-- ==== Sys2Proof/Tests/Slice0.lean ====
section
/-! SUPPORT. Small tests: the range checks, one word of every constructor, vectors of spec/95_test_vectors.md, and for
every statement of Certificates/Slice0/Obligations.lean that has hypotheses a state and operands that meet them. -/

namespace Sys2Proof.Tests

open Sys2Proof.Machine Sys2Proof.Safety

/-! ### WellFormed: each check refuses an ill-formed operand and admits the largest legal one (R87) -/

theorem test_wf_reg : Operand.wellFormed ⟨.reg, 16⟩ = false ∧ Operand.wellFormed ⟨.reg, 15⟩ = true := by decide
theorem test_wf_nibble : Operand.wellFormed ⟨.nibble, 16⟩ = false ∧ Operand.wellFormed ⟨.nibble, 15⟩ = true := by decide
theorem test_wf_imm8 : Operand.wellFormed ⟨.imm8, 256⟩ = false ∧ Operand.wellFormed ⟨.imm8, 255⟩ = true := by decide
theorem test_wf_imm12 : Operand.wellFormed ⟨.imm12, 4096⟩ = false ∧ Operand.wellFormed ⟨.imm12, 4095⟩ = true := by decide

/-! ### Decoding: one word of every constructor, written from the encodings of R76 -/

theorem test_decode_display : decodeTableWord 16 0x00E0 = some .cls ∧ decodeTableWord 16 0xD7A4 = some (.drw 7 0xA 4) := by
  decide

theorem test_decode_control :
    decodeTableWord 16 0x00EE = some .ret ∧ decodeTableWord 16 0x1ABC = some (.jp 0xABC) ∧
    decodeTableWord 16 0x2204 = some (.call 0x204) ∧ decodeTableWord 16 0x332A = some (.seImm 3 0x2A) ∧
    decodeTableWord 16 0x432A = some (.sneImm 3 0x2A) ∧ decodeTableWord 16 0x5AB0 = some (.seReg 0xA 0xB) ∧
    decodeTableWord 16 0x9AB0 = some (.sneReg 0xA 0xB) ∧ decodeTableWord 16 0xB300 = some (.jpV0 0x300) := by decide

theorem test_decode_alu :
    decodeTableWord 16 0x6A2F = some (.ldImm 0xA 0x2F) ∧ decodeTableWord 16 0x7102 = some (.addImm 1 2) ∧
    decodeTableWord 16 0x8120 = some (.ldReg 1 2) ∧ decodeTableWord 16 0x8121 = some (.or 1 2) ∧
    decodeTableWord 16 0x8122 = some (.and 1 2) ∧ decodeTableWord 16 0x8123 = some (.xor 1 2) ∧
    decodeTableWord 16 0x8124 = some (.addReg 1 2) ∧ decodeTableWord 16 0x8125 = some (.sub 1 2) ∧
    decodeTableWord 16 0x8AB6 = some (.shr 0xA 0xB) ∧ decodeTableWord 16 0x8127 = some (.subn 1 2) ∧
    decodeTableWord 16 0x810E = some (.shl 1 0) ∧ decodeTableWord 16 0xC30F = some (.rnd 3 0x0F) := by decide

theorem test_decode_index :
    decodeTableWord 16 0xA2F0 = some (.ldI 0x2F0) ∧ decodeTableWord 16 0xF21E = some (.addI 2) ∧
    decodeTableWord 16 0xF429 = some (.ldFont 4) ∧ decodeTableWord 16 0xF533 = some (.bcd 5) ∧
    decodeTableWord 16 0xF255 = some (.storeRegs 2) ∧ decodeTableWord 16 0xF565 = some (.loadRegs 5) := by decide

theorem test_decode_keys :
    decodeTableWord 16 0xE59E = some (.skp 5) ∧ decodeTableWord 16 0xE2A1 = some (.sknp 2) ∧
    decodeTableWord 16 0xF30A = some (.waitKey 3) ∧ decodeTableWord 16 0xF307 = some (.ldVxDt 3) ∧
    decodeTableWord 16 0xF315 = some (.ldDtVx 3) ∧ decodeTableWord 16 0xF318 = some (.ldStVx 3) := by decide

/-- The unrecognised words of 95 part 2.1. -/
theorem test_decode_unrecognised :
    [0x00E1, 0x0000, 0x0123, 0x8AB8, 0x5AB1, 0x9ABF, 0xE59F, 0xF566, 0xFFFF].all
      (fun w => (decodeTableWord 16 w).isNone) = true := by decide

theorem test_decode_truncated : decode [0x00] = .error .truncated := rfl

/-! ### Vectors: one step of the word at 0x200, from reset with registers preset (95 part 2) -/

/-- The reset state with registers preset. -/
def preset (rs : List (Reg × Byte)) : State := rs.foldl (fun s r => s.setReg r.1 r.2) State.reset

/-- The step of the word `w` from `s` answers a next state of which `p` holds. -/
def gives (s : State) (w : Nat) (p : State → Bool) : Bool :=
  match step (s.withFetchWord 16 w) with
  | .next t => p t
  | _ => false

/-- A cycle halted with this cause and datum. -/
def haltedWith (c : BitVec 3) (info : Word) (t : State) : Bool :=
  decide (t.status = .halted) && t.faultCause.code == c && t.faultInfo == info

/-- D-1, D-2. -/
theorem test_cls : gives { State.reset with fb := Framebuffer.flip State.reset.fb 3 7 } 0x00E0
    (fun t => t.fb == State.reset.fb && t.dc && t.pc == 0x202) = true := by decide
/-- D-6: clipped right and bottom. -/
theorem test_drw_clipped : gives (preset [(1, 0x3E), (2, 0x1E)]) 0xD125
    (fun t => t.fb == ((State.reset.fb.set 30 (3#64 <<< 62)).set 31 (1#64 <<< 62)) && t.reg 15 == 0 && t.dc) = true := by
  decide
/-- D-11: out of bounds before anything is written. -/
theorem test_drw_raises : gives { preset [(15, 7)] with i := 0xFFF } 0xD122
    (fun t => haltedWith 4 0x1000 t && t.reg 15 == 7 && !t.dc && t.pc == 0x202) = true := by decide
/-- C-5. -/
theorem test_ret_underflow : gives State.reset 0x00EE (fun t => haltedWith 3 0x202 t && t.pc == 0x202) = true := by decide
/-- E6, second cycle. -/
theorem test_ret : gives { State.reset with sp := 1, stack := State.reset.stack.set 0 0x202, pc := 0x204 } 0x00EE
    (fun t => t.pc == 0x202 && t.sp == 0 && t.stack[0] == 0x202) = true := by decide
/-- E5. -/
theorem test_jp : gives State.reset 0x1ABC (fun t => t.pc == 0x0ABC) = true := by decide
/-- C-4. -/
theorem test_call : gives State.reset 0x2ABC (fun t => t.pc == 0xABC && t.sp == 1 && t.stack[0] == 0x202) = true := by decide
/-- C-6, seventeenth cycle. -/
theorem test_call_overflow : gives { State.reset with sp := 16 } 0x2200
    (fun t => haltedWith 2 0x202 t && t.pc == 0x202 && t.sp == 16) = true := by decide
/-- C-7, C-8. -/
theorem test_seImm : (gives (preset [(1, 0x42)]) 0x3142 (fun t => t.pc == 0x204) &&
    gives (preset [(1, 0x43)]) 0x3142 (fun t => t.pc == 0x202)) = true := by decide
/-- C-9, C-10. -/
theorem test_sneImm : (gives (preset [(1, 0x42)]) 0x4142 (fun t => t.pc == 0x202) &&
    gives (preset [(1, 0x43)]) 0x4142 (fun t => t.pc == 0x204)) = true := by decide
/-- C-11, C-12. -/
theorem test_seReg : (gives (preset [(1, 7), (2, 7)]) 0x5120 (fun t => t.pc == 0x204) &&
    gives (preset [(1, 7), (2, 8)]) 0x5120 (fun t => t.pc == 0x202)) = true := by decide
/-- C-14, C-15. -/
theorem test_sneReg : (gives (preset [(1, 7), (2, 7)]) 0x9120 (fun t => t.pc == 0x202) &&
    gives (preset [(1, 7), (2, 8)]) 0x9120 (fun t => t.pc == 0x204)) = true := by decide
/-- C-18. -/
theorem test_jpV0 : gives (preset [(0, 0xFF)]) 0xBFFF (fun t => t.pc == 0x10FE) = true := by decide
/-- A-1. -/
theorem test_ldImm : gives State.reset 0x6A2F (fun t => t.reg 10 == 0x2F && t.pc == 0x202) = true := by decide
/-- A-3. -/
theorem test_addImm : gives (preset [(1, 0xFF)]) 0x7102 (fun t => t.reg 1 == 1 && t.reg 15 == 0) = true := by decide
/-- A-5. -/
theorem test_ldReg : gives (preset [(2, 0x5C)]) 0x8120 (fun t => t.reg 1 == 0x5C) = true := by decide
/-- A-6. -/
theorem test_or : gives (preset [(1, 0xF0), (2, 0x0F), (15, 7)]) 0x8121 (fun t => t.reg 1 == 0xFF && t.reg 15 == 7) = true := by
  decide
/-- A-7. -/
theorem test_and : gives (preset [(1, 0xF0), (2, 0x3C), (15, 7)]) 0x8122 (fun t => t.reg 1 == 0x30 && t.reg 15 == 7) = true := by
  decide
/-- A-8. -/
theorem test_xor : gives (preset [(1, 0xF0), (2, 0x3C), (15, 7)]) 0x8123 (fun t => t.reg 1 == 0xCC && t.reg 15 == 7) = true := by
  decide
/-- A-10. -/
theorem test_addReg : gives (preset [(1, 0xC8), (2, 0x64)]) 0x8124 (fun t => t.reg 1 == 0x2C && t.reg 15 == 1) = true := by
  decide
/-- A-14: x = F. -/
theorem test_addReg_vf : gives (preset [(15, 0xFF), (14, 2)]) 0x8FE4 (fun t => t.reg 15 == 1) = true := by decide
/-- A-18. -/
theorem test_sub : gives (preset [(1, 3), (2, 5)]) 0x8125 (fun t => t.reg 1 == 0xFE && t.reg 15 == 0) = true := by decide
/-- A-24: y is ignored. -/
theorem test_shr : gives (preset [(1, 6), (10, 0xFF)]) 0x81A6
    (fun t => t.reg 1 == 3 && t.reg 15 == 0 && t.reg 10 == 0xFF) = true := by decide
/-- A-29: x = F. -/
theorem test_shr_vf : gives (preset [(15, 3)]) 0x8F06 (fun t => t.reg 15 == 0) = true := by decide
/-- A-30. -/
theorem test_subn : gives (preset [(1, 0x0A), (2, 3)]) 0x8127 (fun t => t.reg 1 == 0xF9 && t.reg 15 == 0) = true := by decide
/-- A-34. -/
theorem test_shl : gives (preset [(1, 0x81)]) 0x810E (fun t => t.reg 1 == 2 && t.reg 15 == 1) = true := by decide
/-- A-38: x = F. -/
theorem test_shl_vf : gives (preset [(15, 0xC1)]) 0x8F0E (fun t => t.reg 15 == 2) = true := by decide
/-- A-40. -/
theorem test_rnd : gives { State.reset with inputs := [⟨0, 0xB7⟩] } 0xC30F (fun t => t.reg 3 == 7 && t.inputs == []) = true := by
  decide
/-- M-1. -/
theorem test_ldI : gives State.reset 0xA123 (fun t => t.i == 0x123) = true := by decide
/-- M-3. -/
theorem test_addI : gives { preset [(1, 2)] with i := 0xFFFF } 0xF11E (fun t => t.i == 1 && t.reg 15 == 0) = true := by decide
/-- M-5. -/
theorem test_ldFont : gives (preset [(1, 0xFF)]) 0xF129 (fun t => t.i == 0x4FB) = true := by decide
/-- M-6. -/
theorem test_bcd : gives { preset [(1, 123)] with i := 0x300 } 0xF133
    (fun t => t.byteAt 0x300 == 1 && t.byteAt 0x301 == 2 && t.byteAt 0x302 == 3 && t.mem.wf) = true := by decide
/-- M-11. -/
theorem test_bcd_raises : gives { preset [(1, 100)] with i := 0xFFE } 0xF133
    (fun t => haltedWith 4 0x1000 t && t.byteAt 0xFFE == 0) = true := by decide
/-- M-14. -/
theorem test_storeRegs : gives { preset [(0, 0x11), (1, 0x22), (2, 0x33), (3, 0x44)] with i := 0x400 } 0xF255
    (fun t => t.byteAt 0x400 == 0x11 && t.byteAt 0x402 == 0x33 && t.byteAt 0x403 == 0 && t.i == 0x400) = true := by decide
/-- M-16. -/
theorem test_storeRegs_raises : gives { preset [(0, 0x11), (1, 0x22)] with i := 0xFFF } 0xF155
    (fun t => haltedWith 4 0x1000 t && t.byteAt 0xFFF == 0) = true := by decide
/-- M-19. -/
theorem test_loadRegs : gives (preset [(3, 0x99)]) 0xF265
    (fun t => t.reg 0 == 0xF0 && t.reg 1 == 0x90 && t.reg 2 == 0x90 && t.reg 3 == 0x99) = true := by decide
/-- M-22. -/
theorem test_loadRegs_raises : gives { preset [(0, 5), (1, 6)] with i := 0xFFF } 0xF165
    (fun t => haltedWith 4 0x1000 t && t.reg 0 == 5 && t.reg 1 == 6) = true := by decide
/-- K-1, K-2. -/
theorem test_skp : (gives { preset [(1, 5)] with inputs := [⟨0x0020, 0⟩] } 0xE19E (fun t => t.pc == 0x204) &&
    gives { preset [(1, 5)] with inputs := [⟨0xFFDF, 0⟩] } 0xE19E (fun t => t.pc == 0x202)) = true := by decide
/-- K-6. -/
theorem test_skp_raises : gives (preset [(1, 0x10)]) 0xE19E (fun t => haltedWith 6 0x10 t && t.pc == 0x202) = true := by decide
/-- K-3, K-4. -/
theorem test_sknp : (gives { preset [(1, 5)] with inputs := [⟨0x0020, 0⟩] } 0xE1A1 (fun t => t.pc == 0x202) &&
    gives { preset [(1, 5)] with inputs := [⟨0, 0⟩] } 0xE1A1 (fun t => t.pc == 0x204)) = true := by decide
/-- K-8: a blocked cycle still ticks. -/
theorem test_waitKey_blocked : gives { preset [(1, 0x77)] with dt := 3, inputs := [⟨0, 0⟩] } 0xF10A
    (fun t => t.pc == 0x200 && t.reg 1 == 0x77 && t.dt == 2) = true := by decide
/-- K-9. -/
theorem test_waitKey : gives { preset [(1, 0x77)] with inputs := [⟨0x0208, 0⟩] } 0xF10A
    (fun t => t.pc == 0x202 && t.reg 1 == 3) = true := by decide
/-- K-12. -/
theorem test_ldVxDt : gives { State.reset with dt := 9 } 0xF107 (fun t => t.reg 1 == 9 && t.dt == 8) = true := by decide
/-- K-13. -/
theorem test_ldDtVx : gives (preset [(1, 9)]) 0xF115 (fun t => t.dt == 8) = true := by decide
/-- K-17. -/
theorem test_ldStVx : gives (preset [(1, 1)]) 0xF118 (fun t => t.st == 0) = true := by decide
/-- X-1: an unrecognised word; the timers do not tick. -/
theorem test_unrecognised : gives { State.reset with dt := 4 } 0x0000
    (fun t => haltedWith 1 0 t && t.pc == 0x202 && t.dt == 4) = true := by decide
/-- C-3, second cycle. -/
theorem test_fetch_out_of_bounds : gives { State.reset with pc := 0xFFF } 0 (fun t => haltedWith 5 0xFFF t && t.pc == 0xFFF) =
    true := by decide
/-- E3. -/
theorem test_digits : digits 123 3 = [1, 2, 3] ∧ digits 123 5 = [0, 0, 1, 2, 3] ∧ digits 123 2 = [2, 3] := by decide
/-- A write of the reset content unlists the byte, so equal memories are equal lists. -/
theorem test_memory_canonical : Memory.write (Memory.write [] 0x300 5) 0x300 0 = [] ∧
    Memory.write (Memory.write [] 0x301 5) 0x300 6 = [(0x300, 6), (0x301, 5)] ∧ Memory.write [] 0 0xF0 = [] := by decide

-.-.-

Problem statement: Copy every line in the entries above that has the string "Bool" in it.

Response for this exercise:
def gives (s : State) (w : Nat) (p : State → Bool) : Bool :=
def haltedWith (c : BitVec 3) (info : Word) (t : State) : Bool :=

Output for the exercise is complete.